Greater Manchester Police were called to just two incidents where the consumption of new psychoactive substances (NPS) had been in a factor in 2013/14 but this leaped to 30 in 2014/15, figures released under freedom of information laws have revealed.

Our concern is that these products have similar effects to drugs such as cocaine and ecstasy and the unstable and varied nature of the contents mean that the true side effects can never be predicted

Sgt Sharon Jackson

GMP were unable to provide more details about the incidents but said that the substances were a growing risk.

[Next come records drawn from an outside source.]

-- ==== Sys2Proof/Machine/Step.lean ====
section
/-! DEFINITION. One step: the next input. -/

namespace Sys2Proof.Machine

/-- One step takes the next input; with none the PE waits (70_reset_and_hazards.md R270, R281). -/
def step (s : State) : Host.Outcome State Fault Refusal :=
  match s.events with
  | [] => .next s
  | e :: rest => handle e { s with events := rest }

/-- Places an instruction where the next step reads it: an operation on the port, a raw report at the head of the
queue with an idle session that takes it, or a returned payload with its dispatch (log 2). -/
def State.present (s : State) (w : Issue) : State :=
  match w with
  | .op bytes => { s with events := .issue bytes :: s.events }
  | .report r => { s with session := .idle, wait := none, queue := r :: s.queue, events := .take :: s.events }
  | .payload p => { s with pending := some p, events := .dispatch :: s.events }

/-- `s` with a word of spec/opcode_table.json placed where it stands (`tableIssue`, log 5), so that the next step
runs it. -/
def State.withFetchWord (s : State) (nbits w : Nat) : State := s.present (tableIssue nbits w)

end Sys2Proof.Machine
end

Sgt Sharon Jackson from GMP’s Wigan Division, said: “New psychoactive substances are a growing risk all over Greater Manchester and these items are easily accessible from retailers and online.

“Our concern is that these products have similar effects to drugs such as cocaine and ecstasy and the unstable and varied nature of the contents mean that the true side effects can never be predicted.

“We and our partners are working hard to educate sellers and buyers on the dangers of these substances, ensure that the correct warnings are in place and that where necessary steps are taken to remove the products from retail premises.”

NPS have been growing in popularity but have increasingly become a problem for emergency services.

Seven of the country’s 14 ambulance services said this week that they had seen a rise in the number of 999 calls because of legal highs but exact figures are hard to come by as calls are recorded by symptoms rather than cause.

The Government is trying to ban NPS, including nitrous oxide, or “laughing gas,” when used for human consumption.

The figures also revealed however, that the number of calls to police about incidents where the consumption of alcohol or illegal drugs had been a factor have fallen.

Police were called 5,226 where alcohol was a factor in 2013/14 but this fell to 4,513 in 2014/15 while calls related to the consumption of illegal drugs fell from 769 to 679 in the same period.

According to the figures, the youngest person arrested for being drunk and disorderly in Wigan in 2014/15 was 17 while the oldest was 79. GMP were unable to say how many of the reports police had attended.